1 can Oregon Specialty Fruit™ Rhubarb in Strawberry Sauce
1/2 cup (1 stick) unsalted butter, room temperature, plus more for the pan
2 cups all-purpose flour
1 teaspoon baking powder
1 teaspoon kosher salt
½ teaspoon baking soda
1 cup granulated sugar
4 eggs, room temperature
2 teaspoons pure vanilla extract
2 teaspoons finely grated lemon zest
1 cup sour cream
Confectioners’ sugar and whipped cream for serving (optional)
- Position a rack in the center of the oven and preheat oven to 350 degrees. Lightly grease a 9-inch-by-13-inch baking dish.
- Pour Rhubarb and strawberry sauce into a bowl; mash well with a potato masher or fork. Set aside.
- In a medium bowl, whisk together flour, baking powder, salt and baking soda until combined.
- Using an electric mixer, cream butter and sugar on medium-high speed until light and fluffy. Add eggs, one at a time, and beat until combined. Add vanilla extract and lemon zest and beat on low to combine.
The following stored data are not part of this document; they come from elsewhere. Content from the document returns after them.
theorem State.applySelection_frame (s : State) : Frame [.recipes] s s.applySelection := by
  unfold State.applySelection
  split
  · exact Frame.refl _ _
  · intro b hb; cases b <;> first | rfl | simp at hb

theorem State.settleCell_frame (s : State) : Frame [.recipes, .ports] s s.settleCell := by
  rcases State.settleCell_cases s with ⟨_, _, h⟩ | h <;> rw [h]
  · have h1 : Frame [.recipes, .ports] s s.applyCopy := (State.applyCopy_frame s).mono (by simp)
    have h2 : Frame [.recipes, .ports] s.applyCopy s.applyCopy.applySelection :=
      (State.applySelection_frame _).mono (by simp)
    refine (h1.trans h2).trans ?_
    intro b hb; cases b <;> first | rfl | simp at hb
  · exact Frame.refl _ _

theorem State.settleCell_onlyNotices (s : State) : OnlyNotices s s.settleCell := by
  rcases State.settleCell_cases s with ⟨_, _, h⟩ | h <;> rw [h]
  · have h1 : (s.applyCopy.applySelection).ports = s.ports :=
      ((State.applySelection_frame s.applyCopy) .ports (by simp)).trans ((State.applyCopy_frame s) .ports (by simp))
    exact OnlyNotices.of_raise _ h1
  · exact OnlyNotices.refl s

/-- With no copy and no selection pending nothing is applied. -/
theorem State.settleCell_none (s : State) (hc : s.recipes.copy = none) (hs : s.recipes.selection = none) :
    s.settleCell = s := by
  simp [State.settleCell, hc, hs]

theorem State.settleBoard_frame (before s : State) :
    Frame [.board, .commit, .recipes, .ports] s (State.settleBoard before s) := by
  have h1 : Frame [.board, .commit, .recipes, .ports] s (s.offerPasses 4) := (State.offerPasses_frame 4 s).mono (by simp)
  unfold State.settleBoard
  refine h1.trans ?_
  refine Frame.trans ?_ ((State.settleCell_frame _).mono (by simp))
  rcases State.raiseOnset_cases .commitBlocked before.commitBlocked (s.offerPasses 4).commitBlocked (s.offerPasses 4)
    with ⟨_, _, h⟩ | h <;> rw [h]
  · intro b hb; cases b <;> first | rfl | simp at hb
  · exact Frame.refl _ _

theorem State.settleBoard_onlyNotices (before s : State) : OnlyNotices s (State.settleBoard before s) := by
  unfold State.settleBoard
  refine (State.offerPasses_onlyNotices 4 s).trans (OnlyNotices.trans ?_ (State.settleCell_onlyNotices _))
  rcases State.raiseOnset_cases .commitBlocked before.commitBlocked (s.offerPasses 4).commitBlocked (s.offerPasses 4)
    with ⟨_, _, h⟩ | h <;> rw [h]
  · exact OnlyNotices.of_raise _ rfl
  · exact OnlyNotices.refl _

/-! ## The window clock (R47) -/

@[simp] theorem Window.startDue_iff (w : Window) : w.startDue = true ↔ w.untilStart = 0 := by simp [Window.startDue]

@[simp] theorem Window.countSecond_untilStart (w : Window) : w.countSecond.untilStart = w.untilStart - 1 := rfl
@[simp] theorem Window.countSecond_length (w : Window) : w.countSecond.length = w.length := rfl
@[simp] theorem Window.countSecond_phase (w : Window) : w.countSecond.phase = w.phase := rfl
@[simp] theorem Window.countSecond_onTime (w : Window) : w.countSecond.onTime = w.onTime := rfl
@[simp] theorem Window.countSecond_cut (w : Window) : w.countSecond.cut = w.cut := rfl
@[simp] theorem Window.countSecond_blocked (w : Window) : w.countSecond.blocked = w.blocked := rfl
@[simp] theorem Window.countSecond_pending (w : Window) : w.countSecond.pending = w.pending := rfl

@[simp] theorem State.restartWindow_untilStart (s : State) : s.restartWindow.window.untilStart = s.window.length := rfl
@[simp] theorem State.restartWindow_length (s : State) : s.restartWindow.window.length = s.window.length := rfl
@[simp] theorem State.restartWindow_phase (s : State) : s.restartWindow.window.phase = 0 := rfl

end Sys2Proof.Machine
end

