theorem exec_keepsClock {c : Instr} (hc : writesClock c = false) (s : State) : KeepsClock s (exec c s) := by
  cases c with
  | deviceReset | clockSecond | clockSet => cases hc
  | sampleArrival raw saturated => exact execSampleArrival_keepsClock raw saturated s
  | debouncedLevelChange expired => exact execDebouncedLevelChange_keepsClock expired s
  | sectorHeaderDone equal => exact execSectorHeaderDone_keepsClock equal s
  | flashStepTimeout => exact execFlashStepTimeout_keepsClock s
  | recipeActivate p payload => exact execRecipeActivate_keepsClock p payload s
  | sampleComplete | chipSelectDeassert => exact .of_next rfl
  | perSecondTest | gapTimerExpiry | ejectorTestTimerExpiry | frameError | unknownCommand => exact .of_next (by simp)
  | rawLevelChange | qualificationExpiry | secondBoundary | perSecondAccounting | chargeQueueExpiry
  | windowStart | heaterOnTimeEnd | permitLapse | tareTimerExpiry | recoveryTimerExpiry | scaleZeroDone | scaleSpanDone
  | strokeTimerExpiry | returnTimerExpiry | linkArbitration | flushProgramDone | sectorEraseDone
  | settingsEraseDone | settingsSaveDone | formatStepDone | portReadDone | chipSelectAssert =>
    refine .of_next ?_
    repeat' split
    all_goals simp
  | daylightStatus | lineStatus | zoneStatus | zoneControlRead | budgetStatus | tripStatus | cureStatus | scaleStatus
  | chargeStatus | demouldStatus | recipeStatus | settingsStatus | historyStatus | clockRead | portStatus =>
    exact ReplyKeepsClock.request (fun _ => rfl) s
  | historyOpen | historyNext | noticeRead | noticeMaskWrite | operationResult | portRestart | cureStart | demouldRequest
  | chargeAbort | forceRelease | windowLengthSet | budgetSet | stabilityBandWrite | scaleZero | scaleSpan
  | hydraulicSlotCountWrite | permitTimeWrite | settingsSave | historyFormat | drain =>
    exact ReplyKeepsClock.request (fun _ => by simp) s
  | declare | ejectorTest | loadRequest | loadDone | loadCancel | takeoutDone | chargeBegin | chargeDiscard =>
    exact (ReplyKeepsClock.onDaylight fun _ _ => by simp).request s
  | channelRead => exact (ReplyKeepsClock.onZone fun _ _ => rfl).request s
  | tripClear | trimWrite | zoneModeSet | manualDutyWrite | loadWeightWrite | gainsWrite | tripKindSet =>
    exact (ReplyKeepsClock.onZone fun _ _ => by simp).request s
  | recipeRead => exact (ReplyKeepsClock.onRecipeSlot fun _ _ => rfl).request s
  | recipeWrite | recipeClear => exact (ReplyKeepsClock.onRecipeSlot fun _ _ => by simp).request s

theorem writesClock_eq_false {c : Instr} (hsecond : c ≠ .clockSecond) (hset : ∀ p b, c ≠ .clockSet p b)
    (hreset : ∀ straps memory, c ≠ .deviceReset straps memory) : writesClock c = false := by
  cases c with
  | clockSecond => exact absurd rfl hsecond
  | clockSet p payload => exact absurd rfl (hset p payload)
  | deviceReset straps memory => exact absurd rfl (hreset straps memory)
  | _ => rfl
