-- ==== Sys2Proof/Syntax.lean ====
section
/-! DEFINITION. The commands of the block: one constructor for each row of the spec's command table, in the table's order, with its operands.
Leases, benches, engines, cores, slots and ports are named by their numbers; what the world supplies with a command (an answer, the data of a
read, a measurement) is an operand (log 2). Each docstring names the rule of the row. -/

namespace Sys2Proof
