/-! ### Custodians (R220-R225, R319-R334) -/

/-- A collection under way (R221, R223, R409). -/
structure Collect where
  /-- 0 lease grant, 1 officer grant, 2 officer unlock -/
  purpose : Nat
  lease   : Nat
  /-- positions that have counted -/
  counted : List Nat
  endFrame : Nat
  /-- the parameters of the request: SCOPE, USES, FRAMES; or the ceremony's scope mask and endpoint -/
  scope   : Nat := 0
  uses    : Nat := 0
  frames  : Nat := 0
  endpoint : Nat := 0
  /-- the endpoint has been reset since, and gets no binding (R350) -/
  unbound : Bool := false
  deriving DecidableEq, Repr

/-- An open ceremony (R223-R225, R331). -/
structure Ceremony where
  scope  : BitVec 64
  number : Nat
  opened : BitVec 64
  /-- frame of the opening or of the last officer action -/
  lastFrame : Nat
  endpoint : Nat
  officers : List Nat := []
  /-- 16-byte operation records, all of them counted, the first ten kept -/
  ops    : List Bytes := []
  opCount : Nat := 0
  deriving DecidableEq, Repr

/-- A key-loading ceremony under way (R224, R323). -/
structure KeyLoad where
  lease  : Nat
  target : Nat
  parent : Nat
  type   : Nat
  len    : Nat
  attr   : BitVec 16
  c      : Nat
  /-- the device generates the key; components still to be written to cards -/
  gen    : Bool
  parts  : List Bytes := []
  /-- positions of the custodians whose component has been read, or has reached DONE or VERIFIED -/
  done   : List Nat := []
  /-- XOR of the components read, or the generated value -/
  value  : Bytes
  /-- SEQ of the newest journal record at its beginning -/
  since  : Nat := 0
  deriving DecidableEq, Repr

/-- A record of the custodian journal (R331). -/
structure CRec where
  seq   : Nat
  time  : BitVec 64
  /-- 1 PREPARED, 2 DONE, 3 NOT_DONE, 4 UNCONFIRMED, 5 VERIFIED, 6 FAILED, 7 SUMMARY; 0 for one that a flash command has erased -/
  kind  : Nat
  obj   : Nat := 0
  port  : Nat := 0
  lease : Nat := 0xFF
  card  : Bytes := []
  check : Bytes := []
  ref   : Nat := 0
  record : Bytes := []
  /-- its 32-byte commit, empty until it is programmed -/
  commit : Bytes := []
  deriving DecidableEq, Repr

structure Cust where
  /-- the officer quorum (R320) -/
  m        : Nat := 0
  n        : Nat := 0
  creds    : List Bytes := []
  keyLoad  : Option KeyLoad := none
  /-- number of the current or last ceremony -/
  number   : Nat := 0
  /-- endpoint bound to the ceremony (R350) -/
  bind     : Option Nat := none
  collect  : Option Collect := none
  ceremony : Option Ceremony := none
  /-- scope of a ceremony that opened in this tick: its leases pause at the tick's boundary (R223) -/
  pausing  : Option (BitVec 64) := none
  journal  : List CRec := []
  /-- half of the journal region in use (R447), and the newest SEQ at the last compaction -/
  side     : Nat := 0
  lastSeq  : Nat := 0
  /-- the need of R325 stood at the end of the last tick -/
  needed   : Bool := false
  deriving DecidableEq, Repr

/-- An open segmented write (R363). -/
structure Session where
  index : Nat
  sub   : Nat
  total : Nat
  data  : Bytes := []
  /-- frame of the last segment -/
  frame : Nat
  deriving DecidableEq, Repr

/-- A dictionary endpoint: 0 is I3C/SMBus, 1 the PF, n + 2 the VF of lease n (R349). -/
structure Ep where
  /-- the major chosen by HELLO, with its highest minor -/
  ver  : Option (Nat × Nat) := none
  eid  : Nat := 0
  sess : Option Session := none
  /-- TAGs of the requests of this tick, which stand outstanding until its boundary (R358, R359) -/
  tags : List (BitVec 8) := []
  deriving DecidableEq, Repr

structure Dic where
  lock  : Bool := false
  /-- DIC_CTL.MGTEN, PFEN, VFEN -/
  mgtEn : Bool := true
  pfEn  : Bool := true
  vfEn  : Bool := true
  reqs  : BitVec 32 := 0
  eps   : Tbl Ep := []
  /-- generation of the DOMAIN object at 256 index + subindex (R362) -/
  gens  : Tbl (BitVec 32) := []
  /-- entry 0x2020: grant collection window in frames -/
  window : Nat := 91553
  /-- the export of entry 0x5010, with the generation it was built for (R407); the one being built, its bodies and the signature of its head; a read
  has asked for it -/
  export5010 : Option (BitVec 32 × Bytes) := none
  exportDue : Bool := false
  exportSign : Option (BitVec 32 × Bytes × SignJob) := none
  /-- binding of the I3C/SMBus pins, true for SMBus, from the first transaction after the reset (R353) -/
  smbus  : Option Bool := none
  deriving DecidableEq, Repr

/-! ### SPDM (R369-R371) -/

/-- A secured session: its identifier and the transport it belongs to. -/
structure SSess where
  id    : Nat
  /-- the connection it was made on -/
  conn  : Nat
  est   : Bool
  secret : Bytes
  half  : Option (Bytes × Bytes) := none
  deriving DecidableEq, Repr

/-- One SPDM connection: 0 DOE on the PF, 1 MCTP on the PF, 2 MCTP on I3C/SMBus. -/
structure SConn where
  /-- 0 nothing, 1 version, 2 capabilities, 3 algorithms negotiated -/
  phase : Nat := 0
  ver   : Nat := 0
  /-- 1 Ed25519, 2 P-384 -/
  asym  : Nat := 0
  /-- DMTF measurements were agreed on, with SHA-384; secp384r1 and AES-256-GCM were (R369) -/
  meas  : Bool := false
  keys  : Bool := false
  /-- SHA-384 of the most recent signed message, and its ML-DSA-65 signature -/
  half  : Option (Bytes × Bytes) := none
  deriving DecidableEq, Repr

/-- A signed response in the making (R370): where it goes, its message and body, the classical signature and whether it verified, the inputs of
the ML-DSA-65 half, the session it opens, and the model tick in which the longer half ends. -/
structure Signing where
  conn : Nat
  sess : Option Nat
  code : Nat
  p1   : Nat
  msg  : Bytes
  body : Bytes
  sig  : Bytes
  good : Bool
  xi   : Bytes
  rnd  : Bytes
  session : Option SSess
  due  : Nat
  deriving DecidableEq, Repr

structure Spdm where
  conns    : Tbl SConn := []
  sessions : List SSess := []
  nextId   : Nat := 1
  /-- version of the most recent connection (entry 0x1002) -/
  ver      : Nat := 0
  /-- link IDE stream keys, as programmed by IDE_KM (R371) -/
  ide      : Option Bytes := none
  signing  : Option Signing := none
  deriving DecidableEq, Repr

/-! ### The register bus (R12) -/

/-- Who makes a register access (R13, R70): a bench core, an island core, the island's DMA, a PCIe function over its
BAR (0 the PF, n + 1 the VF of lease n). -/
inductive Bus where
  | ok (data : Bytes)
  | decode | bankBusy | held | range
  deriving DecidableEq, Repr

/-- What R12 keeps for one master: the register whose bytes a read latched, and the bytes a write has staged. -/
structure Latch where
  addr  : Nat
  bytes : Bytes
  deriving DecidableEq, Repr

/-- The default of an MSI-X table entry: masked, as the PCI Express base specification has it after reset (log 17). -/
def msixReset : BitVec 128 := BitVec.ofNat 128 (2 ^ 96)

/-- The link (R66, R68, R70): whether it is up, NumVFs, and the MSI-X table and pending bits; entry v of function f
stands at 64 f + v. -/
structure Link where
  up     : Bool := false
  /-- the rate it trained at, 1 to 5 for 2.5, 5, 8, 16 and 32 GT/s, and its lanes, 1, 2, 4 or 8; 0 while it is down -/
  rate   : Nat := 0
  width  : Nat := 0
  /-- the queue, 8 k + q, that has had the last turn of fetch (R82); the first search starts at queue 0 of lease 0 -/
  turn   : Nat := 511
  numVfs : Nat := 0
  msix   : Tbl (BitVec 128) := []
  pba    : Tbl Bool := []
  deriving DecidableEq, Repr

structure BusSt where
  /-- by master; the pair latched of the staging log (R415) stands at 1,024 + master -/
  latch  : Tbl (Option Latch) := []
  /-- staged bytes by master, register address and byte -/
  staged : Tbl (Tbl (Tbl Byte)) := []
  /-- addresses of the RWS registers written since the reset (R11) -/
  once   : List Nat := []
  deriving DecidableEq, Repr

/-! ### Outputs -/

/-- What the block sends out. The lists hold what was sent in the current tick. -/
structure Out where
  bus    : Bus := .ok []
  /-- MSI-X messages: function, vector -/
  msix   : List (Nat × Nat) := []
  /-- DMA writes to host memory: requester function, address, bytes -/
  writes : List (Nat × Nat × Bytes) := []
  /-- DMA reads of host memory: requester function, address, length -/
  reads  : List (Nat × Nat × Nat) := []
  ibi    : Bool := false
  dic    : Bytes := []
  spdm   : Bytes := []
  card   : Bytes := []
  reader : Bytes := []
  tag    : Bytes := []
  tap    : Bytes := []
  deriving DecidableEq, Repr

end Sys2Proof.Machine
end

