/-- HQ_SQHEAD passes an entry (R70), and the doorbells that no longer cover an unread one go. -/
def passHead (k q len : Nat) (s : State) : State :=
  s.modQueue k q fun x =>
    let h := x.sqHead + BitVec.ofNat 32 len
    { x with sqHead := h, dbs := x.dbs.filter fun d => 0 < diff d.1 h && diff d.1 h ≤ x.depth }

/-- The command takes its blocks once the free quota covers its footprint (R25, R26). One whose footprint exceeds an entitlement reduced since
its fetch goes on waiting (log 105). -/
def takeBlocks (h : Nat) (c : Cmd) (s : State) : State × Cmd :=
  if !c.held && s.blocksUsed c.lease + c.foot ≤ s.entitled c.lease then
    let c := { c with held := true, blocks := s.freeBlocks c.foot }
    (passHead c.lease c.queue c.len (s.setCmd h c), c)
  else (s, c)

/-- The command's refusal is its outcome, once it holds its blocks or needs none. -/
def refuseNow (h : Nat) (c : Cmd) (s : State) : State :=
  match c.refuse with
  | none => s
  | some (st, need) =>
    if !c.held then s
    else
      let s := endCmd h st need [] s
      if st = 0x0003 then raiseHost 65 c.lease s else s

/-- A fetch that meets a malformed entry, or fails to read one, puts the queue in ERROR (R85, R90). -/
def stopFetch (k q : Nat) (tag : BitVec 32) (status : Nat) (s : State) : State :=
  let s := s.modQueue k q fun x => { x with malformed := some (tag, status), state := .error }
  settleError k q ((if status = 0x0003 then raiseHost 65 k else queueError k) s)

/-- The command that an entry of a queue makes. Under INLINE_DATA the input descriptor's address and the pad after the inline bytes are not looked
at (log 106). -/
def newCmd (s : State) (k q : Nat) (x : Queue) (e : Bytes) (f : Fetch) : Cmd :=
  let op := fieldLE e 0 2
  let len := fieldLE e 2 1
  let flags := BitVec.ofNat 8 (fieldLE e 3 1)
  let units := opUnits x.major op
  let inLen := if 2 ≤ len then fieldLE e 24 4 else 0
  let outCap := if 3 ≤ len then fieldLE e 40 4 else 0
  let inl := fINLINE flags
  { lease := k, queue := q, seq := x.seq, batch := x.batchId, opcode := op, flags := flags,
    tag := BitVec.ofNat 32 (fieldLE e 4 4), yref := BitVec.ofNat 32 (fieldLE e 8 4), len := len,
    inlineUnits := if inl then ceilDiv inLen 16 else 0,
    u3 := if 4 ≤ len && 0 < units then slice e 48 16 else List.replicate 16 0,
    outAddr := if 3 ≤ len then fieldLE e 32 8 else 0, outCap := outCap, inLen := inLen,
    input := if inl then slice e (16 * (3 + units)) inLen else fixLen inLen f.input,
    foot := ceilDiv (16 * len) 4096 + ceilDiv inLen 4096 + ceilDiv outCap 4096, held := false,
    dbTick := ((x.dbs.find? fun d => len ≤ diff d.1 x.sqHead).map Prod.snd).getD s.pw.now, fetchedAt := s.pw.now,
    a := { cls := (opClass op).getD .free },
    b := if op = 0x0500 ∨ op = 0x0501 then some { cls := .splitter } else none,
    attempts := if op = 0x0401 ∨ op = 0x0500 then 0 else 1 }

/-- Enter a fetched entry: its batch, its place, its reserved completion (R84, R88). -/
def enterCmd (c : Cmd) (s : State) : Nat × State :=
  let x := s.queue c.lease c.queue
  let last := x.major ≠ 3 || fBATCH c.flags
  let old := x.batches.any fun b => b.id = x.batchId
  let batches := if x.major ≠ 3 then [] else
    (if old then x.batches else x.batches ++ [{ id := x.batchId, first := c.seq }]).map fun b =>
      if b.id = x.batchId then { b with count := b.count + 1, closed := last, lastTag := c.tag } else b
  let x := { x with seq := x.seq + 1, batches := batches, reserved := x.reserved + bit last,
                    batchId := if x.major = 3 && last then x.batchId + 1 else x.batchId }
  let h := s.nextCmd
  (h, { (s.setQueue c.lease c.queue x).setCmd h c with nextCmd := h + 1 })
- With the mixer on low, add flour mixture in three parts, alternating with the sour cream and beginning and ending with flour. Pour two-thirds of the batter into the prepared pan and smooth with a spatula. Using a spoon, add half of the reserved rhubarb and strawberry sauce in small dollops. Run a wooden skewer or table knife horizontally and then vertically in a swirling motion to create a marbled effect. Top cake with alternating spoonfuls of remaining batter and rhubarb; repeat swirling motions.
- Bake until a skewer inserted into the center comes out clean, about 50 minutes. Let cool on a rack at least 30 minutes. Serve dusted with confectioners’ sugar and lightly sweetened whipped cream, if desired.
Makes 15-18 servings.
•This recipe can be halved to fit an 8-inch square or round baking pan. (In that case, line the pan with buttered parchment paper and invert the cake onto a cooling rack after letting it cool for 10 minutes.)
•The cake can be served both warm and completely cooled.
•It can also be made in a 12-cup Bundt pan.